Check each line of the entries below for the word "occupied", and copy out the ones that have it.

____ Exercise inputs

-- ==== Sys2Proof/Machine/LaneMoves.lean ====
section
/-! DEFINITION. The lane sequencer's entries into its states (R101, R102, R109, R110, R113, R115), with the command
each gives its barrier, and what a lane does when its deck's occupancy changes. -/

namespace Sys2Proof.Machine

/-- The barrier is in FAULT. -/
def State.barrierFaulted (s : State) (n : Lane) : Bool :=
  match (s.barrier n).state with
  | .fault _ => true
  | _ => false

/-- A lane has a suspend cause (R115). -/
def State.suspendCause (s : State) (n : Lane) : Bool :=
  s.barrierFaulted n || !s.deckValid n || decide ((s.loop n .entry).report = .faulted)
    || decide ((s.loop n .clear).report = .faulted)

/-- Puts a lane in a state, with no other effect. -/
def State.setLaneState (s : State) (n : Lane) (st : LaneState) : State := s.modLane n fun l => { l with state := st }

/-- The capture state emptied, its required count kept (R49, R51). -/
def clearedParts (c : Capture) : Capture := { c with parts := [], moved := false, age := none }

/-- The lane's clear-loop cycle loses its mark (R110). -/
def unmarkedCycle (c : Option Bool) : Option Bool := c.map fun _ => false

/-- Entry into HELD: the event is posted, and BARRIER gives RAISE (R101, R109). DESIGN CHOICE: a pass timer that stops, as
it does on every way out of PASSING, is absent (log 45). -/
def State.enterHeld (s : State) (n : Lane) (r : HoldReason) : State :=
  let s1 := (s.modLane n fun l => { l with state := .held r, passTimer := none, passDue := false }).post .held (some n)
    (match (s.lane n).visit with
      | some k => .visit k
      | none => .none)
    (.hold r)
  if r = .barrier then s1.command n .up else s1

/-- Entry into CLOSED: the closed flag is written and LOWER is given (R101). -/
def State.enterClosed (s : State) (n : Lane) : State :=
  ((s.setLaneState n .closed).modLaneSettings n fun t => { t with closed := true }).command n .down

/-- What entry to IDLE clears (R102). -/
def idleLane (l : LaneSeq) : LaneSeq :=
  { l with state := .idle, identity := none, visit := none, heldWeighing := none, postponed := false,
           passTimer := none, passDue := false }

/-- Entry into IDLE, examined at once (R102). -/
def State.enterIdle (s : State) (n : Lane) : State :=
  let s1 := s.modLane n idleLane
  if (s.lane n).closePending || s.siteClosed then
    (s1.modLane n fun l => { l with closePending := false }).enterClosed n
  else if s1.suspendCause n then s1.setLaneState n .suspended
  else if (s1.deck n).occupancy = .occupied then s1.setLaneState n .occupied
  else s1

/-- An IDLE lane is examined again, and a SUSPENDED lane whose last cause has ended enters IDLE (R102, R115). -/
def State.laneSettle (s : State) (n : Lane) : State :=
  match (s.lane n).state with
  | .idle =>
    if s.suspendCause n then s.setLaneState n .suspended
    else if (s.deck n).occupancy = .occupied then s.setLaneState n .occupied
    else s
  | .suspended => if s.suspendCause n then s else s.enterIdle n
  | _ => s

/-- Entry into REFUSED with a reason: the red lamp is lit, LOWER is given, and an empty deck is judged at once
(R88, R101, R113). -/
def State.enterRefused (s : State) (n : Lane) (r : Reason) : State :=
  let s1 := (s.modLane n fun l =>
    { l with state := .refused, lastRefusal := some r, flashLit := true, passTimer := none, passDue := false,
             heldWeighing := none, postponed := false }).command n .down
  if (s1.deck n).occupancy = .empty then s1.enterIdle n else s1

/-- The lane is let go: PASSING with RAISE, an ENTRY's pass timer from 0, or HELD with reason BARRIER where the barrier
is in FAULT (R109, R110). -/
def State.letGo (s : State) (n : Lane) : State :=
  if s.barrierFaulted n then s.enterHeld n .barrier
  else
    (s.modLane n fun l =>
      { l with
        state := .passing
        passTimer := match l.identity with
          | some i => if i.direction = .entry then some 0 else none
          | none => none
        passLimit := (s.laneSettings n).policy.passTimeout
        passDue := false }).command n .up

/-- Entry into CLEARING, which gives LOWER (R101). -/
def State.enterClearing (s : State) (n : Lane) : State :=
  (s.modLane n fun l => { l with state := .clearing, passTimer := none, passDue := false }).command n .down

/-- A vehicle is refused: VEHICLE_REFUSED with the lane, the token and the reason (R105, R142, R152). -/
def State.postRefused (s : State) (n : Lane) (t : Token) (r : Reason) : State :=
  s.post .vehicleRefused (some n) (.token t) (.reason r)

/-- The deck becomes empty while the lane is WEIGHING: the parts, or a held weighing that is postponed, are discarded
and the lane enters IDLE; a decision that has been called is not undone (R107, R108). -/
def State.weighingEmptied (s : State) (n : Lane) : State :=
  let l := s.lane n
  let gone (k : Nat) : State :=
    ((s.modLane n fun l => { l with capture := emptyCapture }).post .weighingDiscarded (some n) .none (.parts k)).enterIdle n
  match l.heldWeighing, l.postponed with
  | none, _ => gone l.capture.parts.length
  | some w, true => gone w.parts.length
  | some _, false => s

/-- A change of the deck's occupancy reaches the lane sequencer (R102, R103, R107, R108, R113). -/
def State.occupancyChanged (s : State) (n : Lane) : State :=
  match (s.lane n).state, (s.deck n).occupancy with
  | .idle, _ => s.laneSettle n
  | .occupied, .empty => s.enterIdle n
  | .weighing, .empty => s.weighingEmptied n
  | .refused, .empty => s.enterIdle n
  | _, _ => s

/-- The deck's occupancy as judged; a change is reported (R44). -/
def State.setOccupancy (s : State) (n : Lane) (o : Occupancy) : State :=
  if (s.deck n).occupancy = o then s else (s.modDeck n fun d => { d with occupancy := o }).occupancyChanged n

/-- The barrier enters FAULT: the motor stops, BARRIER_FAULT is posted, a PASSING lane is HELD with reason BARRIER, and
an IDLE lane is SUSPENDED (R85, R110, R115). DESIGN CHOICE: BARRIER_FAULT is posted before HELD (log 42). -/
def State.enterFault (s : State) (n : Lane) (r : BarrierFault) : State :=
  let s1 := (s.modBarrier n fun b => { stopMotor b with state := .fault r }).post .barrierFault (some n) .none
    (.barrierFault r)
  match (s.lane n).state with
  | .passing => (s1.modLane n fun l => { l with cycle := unmarkedCycle l.cycle }).enterHeld n .barrier
  | _ => s1.laneSettle n

/-- The barrier comes to rest in DOWN, UP or UNKNOWN: a CLEARING lane whose barrier enters DOWN enters IDLE, and the
barrier then seeks its target (R77, R80, R112). -/
def State.barrierRests (s : State) (n : Lane) (st : BarrierState) : State :=
  let s1 := s.modBarrier n fun b => { stopMotor b with state := st }
  let s2 := if (s.lane n).state = .clearing ∧ st = .down then s1.enterIdle n else s1
  s2.seek n

end Sys2Proof.Machine
end

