-- ==== Sys2Proof/Machine/Decisions.lean ====
section
/-! DEFINITION. The meanings of the decision family: the admission procedure, the exit procedure and the close
(R107, R142, R154, R159). -/

namespace Sys2Proof.Machine

/-- The decision on a lane's completed weighing is called (R107). DESIGN CHOICE: a call that finds the supply in WARNING
postpones it, as for a weighing completed in WARNING (R108; log 4). -/
def State.decides (s : State) (n : Lane) (d : Direction) (decision : Weighing → Identity → State) : State :=
  match s.dueDecision n d with
  | none => s
  | some (w, i) => if s.warning then s.modLane n fun l => { l with postponed := true } else decision w i

/-- ADMISSION_PROCEDURE (R142). -/
def execAdmissionProcedure (n : Lane) (s : State) : Host.Outcome State Fault Refusal :=
  .next (s.whileRunning (s.decides n .entry (s.admission n)))

/-- EXIT_PROCEDURE (R154). -/
def execExitProcedure (n : Lane) (s : State) : Host.Outcome State Fault Refusal :=
  .next (s.whileRunning (s.decides n .exit (s.exitDecision n)))

/-- CLOSE (R159). -/
def execClose (n : Lane) (s : State) : Host.Outcome State Fault Refusal := .next (s.whileRunning (s.takeClose n))

end Sys2Proof.Machine
end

________

Output —
  else if (s1.deck n).occupancy = .occupied then s1.setLaneState n .occupied
    else if (s.deck n).occupancy = .occupied then s.setLaneState n .occupied
  | .occupied, .empty => s.enterIdle n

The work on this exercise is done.